Как объяснить этот разрыв между обездоленными классами (в самом широком смысле) и строительством Европейского Союза? Наиболее правдоподобным объяснением, на мой взгляд, является (во многом оправданное) представление о том, что от европейского единого рынка в первую очередь выиграли наиболее влиятельные игроки и наиболее благополучные социальные группы. Действительно, трудно отрицать, что налоговая конкуренция между странами Европы привела к тому, что они исказили свои налоговые структуры таким образом, чтобы извлечь выгоду из наиболее мобильных субъектов в ущерб обездоленным. Идея о том, что социально обездоленные спонтанно и иррационально националистичны (или даже расисты), что удобно позволяет "прогрессивным" элитам оправдывать свою цивилизаторскую миссию, едва ли выдерживает анализ. Например, опрос после выборов 1958 года содержит вопросы о сохранении французского колониального господства в Алжире и Западной Африке. В обоих случаях мы видим, что рабочие чаще всего выступали за немедленную независимость в соответствии с эгалитарным интернационализмом, который в то время отстаивали коммунистическая и социалистическая партии. Высокообразованные люди занимали выжидательную позицию, а самозанятые больше всего поддерживали сохранение Алжира французским и продолжение французского колониального правления в Африке (возможно, потому что они больше отождествляли себя с репатриированными колонистами и имуществом, которое они потеряли в колониях). Бедные не более спонтанно националистичны, чем богатые: национализм исторически, социально и политически конструируется и деконструируется.
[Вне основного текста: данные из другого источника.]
-- ==== Sys2Proof/Certificates/Slice0/Obligations.lean ====
section
/-! DEFINITION. The statements for the provers: what the commands do, family by family, and what every step keeps. -/

open Sys2Proof Sys2Proof.Machine

/-! ## The queue -/

/-- A step takes the command at the front of the queue and runs it with the queue's rest.

A step of a state whose queue is empty changes nothing (the model's choice, log entry 4). -/
def Obligations.StepRunsTheFrontCommand : Prop :=
  (
  ∀ (c : Instr) (cs : List Instr) (s : State), s.pending = c :: cs → step s = exec c { s with pending := cs }
  ) ∧ (
  ∀ s : State, s.pending = [] → step s = .next s
  )

/-- The machine after reset is well-formed: both memories read 0 everywhere (log entry 3), every stored register
word is the reset word of the register map, no ring holds a descriptor, no step is open, no port is up, and no command waits. -/
def Obligations.ResetState : Prop :=
  State.reset.wf ∧ (∀ a, State.reset.rdByte a = 0) ∧ (∀ off, State.reset.word off = Reg.resetWord (off / 8 * 8))
    ∧ (∀ r, State.reset.ring r = {}) ∧ State.reset.steps = [] ∧ State.reset.descs = [] ∧ State.reset.pending = []
    ∧ (∀ p, (State.reset.port p).st = .disabled) ∧ State.reset.comm = State.reset.live

/-- Node memory and the scratchpads keep their canonical form under every command: addresses strictly rising, and no byte listed
that reads as it would unlisted. -/
def Obligations.StepKeepsMemories : Prop :=
  ∀ s t : State, s.memOk → step s = .next t → t.memOk

/-- The registers, the MSI-X table, the rings, the ports, the tile registers, the wide accumulators, the chains and the threads stay
well-formed maps, with keys strictly rising, under every command. -/
def Obligations.StepKeepsMaps : Prop :=
  ∀ s t : State, s.mapsOk → step s = .next t → t.mapsOk

/-! ## Host interface (chapter 02) -/

/-- R51, R56, R57, R554: the tail doorbell of ring r of this node, which wakes a Furled node first. A disabled ring counts the doorbell in
HIF_DBDROP; a value between tail and retire + ring size becomes the tail; any other halts the ring and raises vector 18. That a halted
ring takes no doorbell is the model's choice (log entry 42). Bits [63:32] of the write are ignored. The rest of the state stays.

R56, R57, R554: the head doorbell of completion ring c of this node: a value from the head to the count of records written becomes
the head; a disabled ring and any other value count in HIF_DBDROP, and the head keeps its value.

R56, R71: a write to the reserved area of the node's own doorbell page is dropped and counted in HIF_DBDROP, and changes nothing else. A
write to page n of the masthead goes to the crew node that HIF_FLEETn names, whatever its offset. One to the page of an empty
index is dropped and counted in HIF_DBDROP, which is the model's choice (log entry 42).

R51, R55, R60, R49, R659: a fetch of one descriptor, of an immediate or a step ring, that the node may fetch from moves the ring's head
on by one and leaves its tail; where no held descriptor has a fence on it, node memory and the committed register state stay. At a descriptor of a step later than the two oldest uncommitted tags
head is held, and nothing changes. From a ring that is not enabled, that is halted or disabling, or whose head is at its tail, nothing
is fetched and nothing changes. -/
def Obligations.DoorbellsAndFetches : Prop :=
  (
  ∀ (s : State) (p r : Fin 64) (wide : Bool) (v : BitVec 64), s.pw.booting = false → p.val = s.myIdx →
    let u := s.wakeSelf
    exec (.doorbellTail p (8 * r.val) wide v) s = .next (
      if (u.word (fSqCfg r.val)).getLsbD 0 = false then u.setFld fDBDROP (satInc 32 (u.fld fDBDROP))
      else if (u.ring r.val).halted then u
      else if ((u.ring r.val).tail - (u.ring r.val).retire).toNat ≤ (v.setWidth 32 - (u.ring r.val).retire).toNat
          ∧ (v.setWidth 32 - (u.ring r.val).retire).toNat ≤ cfgSize (u.word (fSqCfg r.val)) then
        u.setRing r.val { u.ring r.val with tail := v.setWidth 32 }
      else (u.setRing r.val { u.ring r.val with halted := true }).vector 18)
  ) ∧ (
  ∀ (s : State) (p : Fin 64) (c : Fin 16) (wide : Bool) (v : BitVec 64), s.pw.booting = false → p.val = s.myIdx →
    let u := s.wakeSelf
    exec (.doorbellHead p (0x400 + 8 * c.val) wide v) s = .next (
      if (u.word (fCqCfg c.val)).getLsbD 0
          ∧ (v.setWidth 32 - (u.cring c.val).head).toNat ≤ ((u.cring c.val).written - (u.cring c.val).head).toNat then
        u.setCring c.val { u.cring c.val with head := v.setWidth 32 }
      else u.setFld fDBDROP (satInc 32 (u.fld fDBDROP)))
  ) ∧ (
  ∀ (s : State) (p : Fin 64) (off : Nat) (wide : Bool) (v : BitVec 64) (i : Instr),
    s.pw.booting = false → (i = .doorbellTail p off wide v ∨ i = .doorbellHead p off wide v) →
    (p.val = s.myIdx → (∀ r : Fin 64, off ≠ 8 * r.val) → (∀ c : Fin 16, off ≠ 0x400 + 8 * c.val) →
      exec i s = .next (s.wakeSelf.setFld fDBDROP (satInc 32 (s.wakeSelf.fld fDBDROP))))
    ∧ (p.val ≠ s.myIdx → s.isMast = true → s.fld (fFleet p.val) ≠ 0 →
      exec i s = .next { s with portQ := s.portQ ++
        [⟨7, BitVec.ofNat 12 (s.fld (fFleet p.val)), 0xFFFF, 32, .fleet (.relay (.doorbell p off wide v))⟩] })
    ∧ (p.val ≠ s.myIdx → s.isMast = false ∨ s.fld (fFleet p.val) = 0 →
      exec i s = .next (s.setFld fDBDROP (satInc 32 (s.fld fDBDROP))))
  ) ∧ (
  (∀ (s : State) (r : Fin 64) (raw : BitVec 512),
    s.mayFetch r.val = true → (s.ring r.val).tail ≠ (s.ring r.val).head → s.unstarted r.val < 32 →
    (∀ y ∈ s.descs, (r.val, (s.ring r.val).head.toNat) ∉ y.fences) →
    s.winOk false (getBits (s.word (fSqCfg r.val)).toNat 12 52 * 4096
      + 64 * ((s.ring r.val).head.toNat % cfgSize (s.word (fSqCfg r.val)))) 64 = true →
    (s.isImm r.val = true ∨ dTag raw = 0 ∨ (dTag raw).toNat ≤ s.comm.lastTag.toNat ∨ s.older (dTag raw) < 2 →
      ∃ t, exec (.descriptorFetch r [raw]) s = .next t ∧ (t.ring r.val).head = (s.ring r.val).head + 1
        ∧ (t.ring r.val).tail = (s.ring r.val).tail ∧ t.mem = s.mem ∧ t.spad = s.spad ∧ t.comm = s.comm)
    ∧ (s.isImm r.val = false → dTag raw ≠ 0 → s.comm.lastTag.toNat < (dTag raw).toNat → 2 ≤ s.older (dTag raw) →
      s.descs.any (fun d => d.ref = .ring r (s.ring r.val).head.toNat ∧ d.committed) = false →
      exec (.descriptorFetch r [raw]) s = .next s))
  ∧ (∀ (s : State) (r : Fin 64) (ds : List (BitVec 512)),
    ((s.word (fSqCfg r.val)).getLsbD 0 = false ∨ (s.ring r.val).halted = true ∨ (s.ring r.val).disabling = true
      ∨ (s.ring r.val).tail = (s.ring r.val).head) →
    exec (.descriptorFetch r ds) s = .next s)
  ∧ (∀ (s : State) (r : Fin 64) (ds : List (BitVec 512)),
    ∃ t, exec (.descriptorFetch r ds) s = .next t ∧ t.spad = s.spad)
  )

/-- R49: the write that sets EN of a submission ring that is disabled sets its tail, head and retire counts to 0 and clears a
halt; one to a ring that is enabled already cancels its disabling and leaves its tail and head. The write that clears EN of a ring whose
retire has reached its head disables it at once; another ring goes on with what it has fetched, with EN still 1, and is marked as
disabling. A completion ring starts with no record written, and is disabled at once.

R36, R38: the endpoint that receives poisoned data logs Poisoned TLP Received and reports it as non-fatal. Poisoned descriptor data
halt the ring with vector 18; poisoned D-stream data complete the descriptor with POISON_IN, 0x0200.

R41, R54, R65, R556: a step whose seal was fetched and that has not committed raises vector 17 once; while D3hot is being taken the
masthead or a standalone node then rolls the fleet back. A pointer record carries head, retire and the epoch to HIF_PTRBASE + 16 r in
one 16-byte write, through the masthead for a crew node, halts its ring where it lies outside the windows, and none is written for a ring that is not enabled
or while the relay is lost. Records that wait are posted without any effect on the memories, the register state and the steps. -/
def Obligations.RingsAndNotices : Prop :=
  (
  ∀ (s : State) (cfg : BitVec 64), s.wf → s.pw.booting = false → getBits cfg.toNat 4 4 ≤ 8 →
    (∀ r : Fin 64, ∃ t, exec (.ringEnable (.sq r) cfg) s = .next t ∧ (t.word (fSqCfg r.val)).getLsbD 0 = true
      ∧ t.mem = s.mem ∧ t.spad = s.spad ∧ t.comm = s.comm ∧ (t.ring r.val).disabling = false
      ∧ ((s.word (fSqCfg r.val)).getLsbD 0 = false →
        (t.ring r.val).tail = 0 ∧ (t.ring r.val).head = 0 ∧ (t.ring r.val).retire = 0 ∧ (s.recs = [] → t.ring r.val = {}))
      ∧ ((s.word (fSqCfg r.val)).getLsbD 0 = true →
        (t.ring r.val).tail = (s.ring r.val).tail ∧ (t.ring r.val).head = (s.ring r.val).head))
    ∧ (∀ c : Fin 16, ∃ t, exec (.ringEnable (.cq c) cfg) s = .next t ∧ (t.word (fCqCfg c.val)).getLsbD 0 = true
      ∧ t.mem = s.mem ∧ t.spad = s.spad ∧ t.comm = s.comm
      ∧ (s.recs = [] → t.cring c.val = if (s.word (fCqCfg c.val)).getLsbD 0 then s.cring c.val else {}))
    ∧ (∀ r : Fin 64, ∃ t, exec (.ringDisable (.sq r) cfg) s = .next t ∧ t = { s with regs := t.regs, sq := t.sq }
      ∧ (t.word (fSqCfg r.val)).getLsbD 0
        = ((s.word (fSqCfg r.val)).getLsbD 0 && decide ((s.ring r.val).retire ≠ (s.ring r.val).head))
      ∧ ((s.word (fSqCfg r.val)).getLsbD 0 = true →
        t.ring r.val = { s.ring r.val with disabling := decide ((s.ring r.val).retire ≠ (s.ring r.val).head) }))
    ∧ (∀ c : Fin 16, ∃ t, exec (.ringDisable (.cq c) cfg) s = .next t ∧ t = { s with regs := t.regs }
      ∧ (t.word (fCqCfg c.val)).getLsbD 0 = false)
  ) ∧ (
  ∀ s u : State, u = (if s.isCrew then s else { s with aerPoison := true, out := s.out ++ [.errNonFatal] }) →
    (∀ r : Fin 64, (s.word (fSqCfg r.val)).getLsbD 0 = true →
      exec (.poisonedTlpReceived (.ring r)) s = .next ((u.setRing r.val { u.ring r.val with halted := true }).vector 18))
    ∧ (∀ (r : Fin 64) (c : Nat) (x : InDesc), s.desc? (.ring r c) = some x → dOp x.raw ∈ [0x400, 0x401] →
      x.st ≠ .finished → x.step ≠ 0 →
      ∃ t, exec (.poisonedTlpReceived (.stream (.ring r c))) s = .next t ∧ t.Finished (.ring r c) x 0x0200 0 ∧ u.OnlyEnds t)
  ) ∧ (
  (∀ (s : State) (tag : BitVec 64) (x : Step) (n : Nat), s.step? tag = some x → x.sealCnt = some n →
    let u := if s.stalledTags.contains tag then s else State.vector { s with stalledTags := tag :: s.stalledTags } 17
    exec (.commitStall tag) s = .next (if s.pw.d3 = true ∧ s.isCrew = false then u.rollbackFleet else u))
  ∧ (∀ (s : State) (tag : BitVec 64) (x : Step), s.step? tag = some x → x.sealCnt = none → s.pw.d3 = true → s.isCrew = false →
    exec (.commitStall tag) s = .next s.rollbackFleet)
  ∧ (∀ (s : State) (r : Fin 64),
    let bs := leBytes 4 (s.ring r.val).head.toNat ++ leBytes 4 (s.ring r.val).retire.toNat ++ leBytes 4 (s.fld fEPOCH) ++ leBytes 4 0
    let a := s.fld fPTRBASE * 4096 + 16 * r.val
    let on := (s.word (fSqCfg r.val)).getLsbD 0 = true ∧ s.rec_.relayLost = false
    (on → s.isCrew = false → s.winOk true a 16 = true →
      exec (.pointerRecordWrite r) s = .next { s with out := s.out ++ [.hostWrite a bs] })
    ∧ (on → s.isCrew = true → s.winOk true a 16 = true →
      exec (.pointerRecordWrite r) s = .next { s with portQ := s.portQ ++
        [⟨7, s.nodeAt 0, 0xFFFF, 32, .fleet (.relay (.write (Fin.ofNat 64 s.myIdx) a 16 (leNat bs)))⟩] })
    ∧ (on → s.winOk true a 16 = false →
      exec (.pointerRecordWrite r) s = .next ((s.setRing r.val { s.ring r.val with halted := true }).vector 18))
    ∧ (¬ on → exec (.pointerRecordWrite r) s = .next s))
  ∧ (∀ (s : State) (c : Fin 16), ∃ t, exec (.postWaitingRecords c) s = .next t ∧ t.mem = s.mem ∧ t.spad = s.spad
    ∧ t.comm = s.comm ∧ t.live = s.live ∧ t.steps = s.steps
    ∧ ((∀ x ∈ s.recs, x.cq ≠ c.val) ∨ s.rec_.relayLost = true → t = s)
    ∧ (∀ x : Rec, s.recs = [x] → x.cq = c.val → s.cqRoom c.val = true → t.recs = []))
  )

/-- R44, R46, R66 and Table: opcode ranges: NOP completes with OK. On a step ring its end changes nothing but its descriptor and
its step. On an immediate ring it ends with its record, with STATUS 0 and RESULT 0, as `ImmEnds` says.

R61, R460: STEP_SEAL completes with OK; outside replay its end changes nothing but its descriptor and its step. In replay its comparison may
also set the divergence latch.

R622, R585: a QUERY of COUNT words from offset PROG writes those words to host memory at ARG0 and then its record, whose RESULT is the
low half of the first word; a crew node sends them through the masthead. One whose COUNT is 0 or above 256, whose offset or host address is misaligned, or whose offset lies outside BAR0 ends
with EXEC_ERROR and cause BAD_REG, 0x1501, and one whose words would leave the outbound windows with OUT_OF_WINDOW; neither writes a word. Node
memory, the scratchpads, the register state and the open steps stay. -/
def Obligations.ImmediateAndSealDescriptors : Prop :=
  (
  ∀ (s : State) (r : Fin 64) (c : Nat) (x : InDesc), s.Startable (.ring r c) x → dOp x.raw = 0 →
    (x.step ≠ 0 → ∃ t, exec (.nop (.ring r c)) s = .next t ∧ t.Finished (.ring r c) x 0 0 ∧ s.OnlyEnds t)
    ∧ (x.step = 0 → ∃ t, exec (.nop (.ring r c)) s = .next t ∧ s.ImmEnds t r c x 0 0)
  ) ∧ (
  ∀ (s : State) (r : Fin 64) (c : Nat) (x : InDesc) (e : Option ExpStep), s.Startable (.ring r c) x → dOp x.raw = 3 → x.step ≠ 0 →
    ∃ t, exec (.stepSeal (.ring r c) e) s = .next t ∧ t.Finished (.ring r c) x 0 0
      ∧ (s.fld fRMODE ≠ 2 → s.OnlyEnds t) ∧ s.OnlyEnds { t with regs := s.regs }
  ) ∧ (
  ∀ (s : State) (r : Fin 64) (c : Nat) (x : InDesc), s.Startable (.ring r c) x → dOp x.raw = 1 → x.step = 0 →
    let bad := dArg x.raw 3 = 0 ∨ 256 < dArg x.raw 3 ∨ dProg x.raw % 8 ≠ 0 ∨ 2 ^ 24 ≤ dProg x.raw ∨ dArg x.raw 0 % 32 ≠ 0
    let ws := (List.range (dArg x.raw 3)).map (fun k => s.regRead (dProg x.raw + 8 * k))
    (¬ bad → s.winOk true (dArg x.raw 0) (8 * dArg x.raw 3) = true →
      ∃ t u : State, exec (.query (.ring r c)) s = .next t
        ∧ u.ImmEnds t r c x 0 (BitVec.ofNat 32 ((s.regRead (dProg x.raw)).toNat % 2 ^ 32))
        ∧ (s.isCrew = false → u = { s with out := s.out ++ [.hostWrite (dArg x.raw 0) (ws.flatMap (fun w => leBytes 8 w.toNat))] })
        ∧ (s.isCrew = true → u = { s with portQ := s.portQ ++ [⟨7, s.nodeAt 0, 0xFFFF, 32, .fleet (.relay (.write (Fin.ofNat 64 s.myIdx)
            (dArg x.raw 0) (8 * dArg x.raw 3) (leNat (ws.flatMap (fun w => leBytes 8 w.toNat)))))⟩] }))
    ∧ (bad → ∃ t, exec (.query (.ring r c)) s = .next t ∧ s.ImmEnds t r c x 0x0204 0x1501)
    ∧ (¬ bad → s.winOk true (dArg x.raw 0) (8 * dArg x.raw 3) = false →
      ∃ t, exec (.query (.ring r c)) s = .next t ∧ s.ImmEnds t r c x 0x0108 0)
  )
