-- ==== Sys2Proof/Laws/State.lean ====
section
/-! SUPPORT. What each basic update of the state leaves alone: one lemma for each field and update. -/

namespace Sys2Proof.Machine

/-! ## `State.emit`, which changes `out` -/

@[simp] theorem State.emit_pending (s : State) (o : Out) : (s.emit o).pending = s.pending := rfl
@[simp] theorem State.emit_freeCtr (s : State) (o : Out) : (s.emit o).freeCtr = s.freeCtr := rfl
@[simp] theorem State.emit_now (s : State) (o : Out) : (s.emit o).now = s.now := rfl
@[simp] theorem State.emit_part (s : State) (o : Out) : (s.emit o).part = s.part := rfl
@[simp] theorem State.emit_mapView (s : State) (o : Out) : (s.emit o).mapView = s.mapView := rfl
@[simp] theorem State.emit_regs (s : State) (o : Out) : (s.emit o).regs = s.regs := rfl
@[simp] theorem State.emit_latch (s : State) (o : Out) : (s.emit o).latch = s.latch := rfl
@[simp] theorem State.emit_msix (s : State) (o : Out) : (s.emit o).msix = s.msix := rfl
@[simp] theorem State.emit_pba (s : State) (o : Out) : (s.emit o).pba = s.pba := rfl
@[simp] theorem State.emit_heldVecs (s : State) (o : Out) : (s.emit o).heldVecs = s.heldVecs := rfl
@[simp] theorem State.emit_aerPoison (s : State) (o : Out) : (s.emit o).aerPoison = s.aerPoison := rfl
@[simp] theorem State.emit_hostRate (s : State) (o : Out) : (s.emit o).hostRate = s.hostRate := rfl
@[simp] theorem State.emit_mem (s : State) (o : Out) : (s.emit o).mem = s.mem := rfl
@[simp] theorem State.emit_spad (s : State) (o : Out) : (s.emit o).spad = s.spad := rfl
@[simp] theorem State.emit_sq (s : State) (o : Out) : (s.emit o).sq = s.sq := rfl
@[simp] theorem State.emit_cq (s : State) (o : Out) : (s.emit o).cq = s.cq := rfl
@[simp] theorem State.emit_descs (s : State) (o : Out) : (s.emit o).descs = s.descs := rfl
@[simp] theorem State.emit_recs (s : State) (o : Out) : (s.emit o).recs = s.recs := rfl
@[simp] theorem State.emit_steps (s : State) (o : Out) : (s.emit o).steps = s.steps := rfl
@[simp] theorem State.emit_lastSeal (s : State) (o : Out) : (s.emit o).lastSeal = s.lastSeal := rfl
@[simp] theorem State.emit_stalledTags (s : State) (o : Out) : (s.emit o).stalledTags = s.stalledTags := rfl
@[simp] theorem State.emit_comm (s : State) (o : Out) : (s.emit o).comm = s.comm := rfl
@[simp] theorem State.emit_live (s : State) (o : Out) : (s.emit o).live = s.live := rfl
@[simp] theorem State.emit_trans (s : State) (o : Out) : (s.emit o).trans = s.trans := rfl
@[simp] theorem State.emit_nanStep (s : State) (o : Out) : (s.emit o).nanStep = s.nanStep := rfl
@[simp] theorem State.emit_stopped (s : State) (o : Out) : (s.emit o).stopped = s.stopped := rfl
@[simp] theorem State.emit_images (s : State) (o : Out) : (s.emit o).images = s.images := rfl
@[simp] theorem State.emit_vthr (s : State) (o : Out) : (s.emit o).vthr = s.vthr := rfl
@[simp] theorem State.emit_tr (s : State) (o : Out) : (s.emit o).tr = s.tr := rfl
@[simp] theorem State.emit_wa (s : State) (o : Out) : (s.emit o).wa = s.wa := rfl
@[simp] theorem State.emit_chain (s : State) (o : Out) : (s.emit o).chain = s.chain := rfl
@[simp] theorem State.emit_closes (s : State) (o : Out) : (s.emit o).closes = s.closes := rfl
@[simp] theorem State.emit_passes (s : State) (o : Out) : (s.emit o).passes = s.passes := rfl
@[simp] theorem State.emit_spar (s : State) (o : Out) : (s.emit o).spar = s.spar := rfl
@[simp] theorem State.emit_cline (s : State) (o : Out) : (s.emit o).cline = s.cline := rfl
@[simp] theorem State.emit_handles (s : State) (o : Out) : (s.emit o).handles = s.handles := rfl
@[simp] theorem State.emit_nextHandle (s : State) (o : Out) : (s.emit o).nextHandle = s.nextHandle := rfl
@[simp] theorem State.emit_nextChild (s : State) (o : Out) : (s.emit o).nextChild = s.nextChild := rfl
@[simp] theorem State.emit_eng (s : State) (o : Out) : (s.emit o).eng = s.eng := rfl
@[simp] theorem State.emit_wsOpen (s : State) (o : Out) : (s.emit o).wsOpen = s.wsOpen := rfl
@[simp] theorem State.emit_beatLast (s : State) (o : Out) : (s.emit o).beatLast = s.beatLast := rfl
@[simp] theorem State.emit_flywheel (s : State) (o : Out) : (s.emit o).flywheel = s.flywheel := rfl
@[simp] theorem State.emit_beatWait (s : State) (o : Out) : (s.emit o).beatWait = s.beatWait := rfl
@[simp] theorem State.emit_beatTaken (s : State) (o : Out) : (s.emit o).beatTaken = s.beatTaken := rfl
@[simp] theorem State.emit_due (s : State) (o : Out) : (s.emit o).due = s.due := rfl
@[simp] theorem State.emit_expDone (s : State) (o : Out) : (s.emit o).expDone = s.expDone := rfl
@[simp] theorem State.emit_logWr (s : State) (o : Out) : (s.emit o).logWr = s.logWr := rfl
@[simp] theorem State.emit_logQ (s : State) (o : Out) : (s.emit o).logQ = s.logQ := rfl
@[simp] theorem State.emit_setups (s : State) (o : Out) : (s.emit o).setups = s.setups := rfl
@[simp] theorem State.emit_ports (s : State) (o : Out) : (s.emit o).ports = s.ports := rfl
@[simp] theorem State.emit_portQ (s : State) (o : Out) : (s.emit o).portQ = s.portQ := rfl
@[simp] theorem State.emit_remote (s : State) (o : Out) : (s.emit o).remote = s.remote := rfl
@[simp] theorem State.emit_coll (s : State) (o : Out) : (s.emit o).coll = s.coll := rfl
@[simp] theorem State.emit_trails (s : State) (o : Out) : (s.emit o).trails = s.trails := rfl
@[simp] theorem State.emit_trailRx (s : State) (o : Out) : (s.emit o).trailRx = s.trailRx := rfl
@[simp] theorem State.emit_ckpt (s : State) (o : Out) : (s.emit o).ckpt = s.ckpt := rfl
@[simp] theorem State.emit_mh (s : State) (o : Out) : (s.emit o).mh = s.mh := rfl
@[simp] theorem State.emit_rec (s : State) (o : Out) : (s.emit o).rec_ = s.rec_ := rfl
@[simp] theorem State.emit_parity (s : State) (o : Out) : (s.emit o).parity = s.parity := rfl
@[simp] theorem State.emit_temps (s : State) (o : Out) : (s.emit o).temps = s.temps := rfl
@[simp] theorem State.emit_tt (s : State) (o : Out) : (s.emit o).tt = s.tt := rfl
@[simp] theorem State.emit_pw (s : State) (o : Out) : (s.emit o).pw = s.pw := rfl
@[simp] theorem State.emit_sec (s : State) (o : Out) : (s.emit o).sec = s.sec := rfl
@[simp] theorem State.emit_alertCause (s : State) (o : Out) : (s.emit o).alertCause = s.alertCause := rfl
@[simp] theorem State.emit_alertMask (s : State) (o : Out) : (s.emit o).alertMask = s.alertMask := rfl
@[simp] theorem State.emit_smbAddr (s : State) (o : Out) : (s.emit o).smbAddr = s.smbAddr := rfl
РИС. 14.20. Европейский раскол во Франции: Референдумы 1992 и 2005 годов
Интерпретация: На референдуме 1992 года по Маастрихтскому договору ("да" набрал 51%), как и на референдуме 2005 года по Европейскому конституционному договору ("да" проиграл 45%), голосование было сильно перекошено в социальном плане: верхние децили доходов, образования и благосостояния проголосовали за "да", в то время как нижние децили проголосовали за "нет". Примечание: D1 относится к нижнему децилю, D2 - к следующему, а D10 - к верхнему. Источники и серии: piketty.pse.ends.fr/ideology.
После такого социального перекоса в голосовании, и особенно после отклонения Европейского конституционного договора в 2005 году, можно было бы подумать, что во Франции и Европе произойдет смена политического курса. До тех пор, пока Европейский Союз не будет ясно и наглядно продемонстрирован, что он служит делу социальной и фискальной справедливости (например, путем введения европейского налога на высокие доходы и крупные состояния), трудно представить себе конец горького развода, который оттолкнул обездоленные классы от европейского проекта.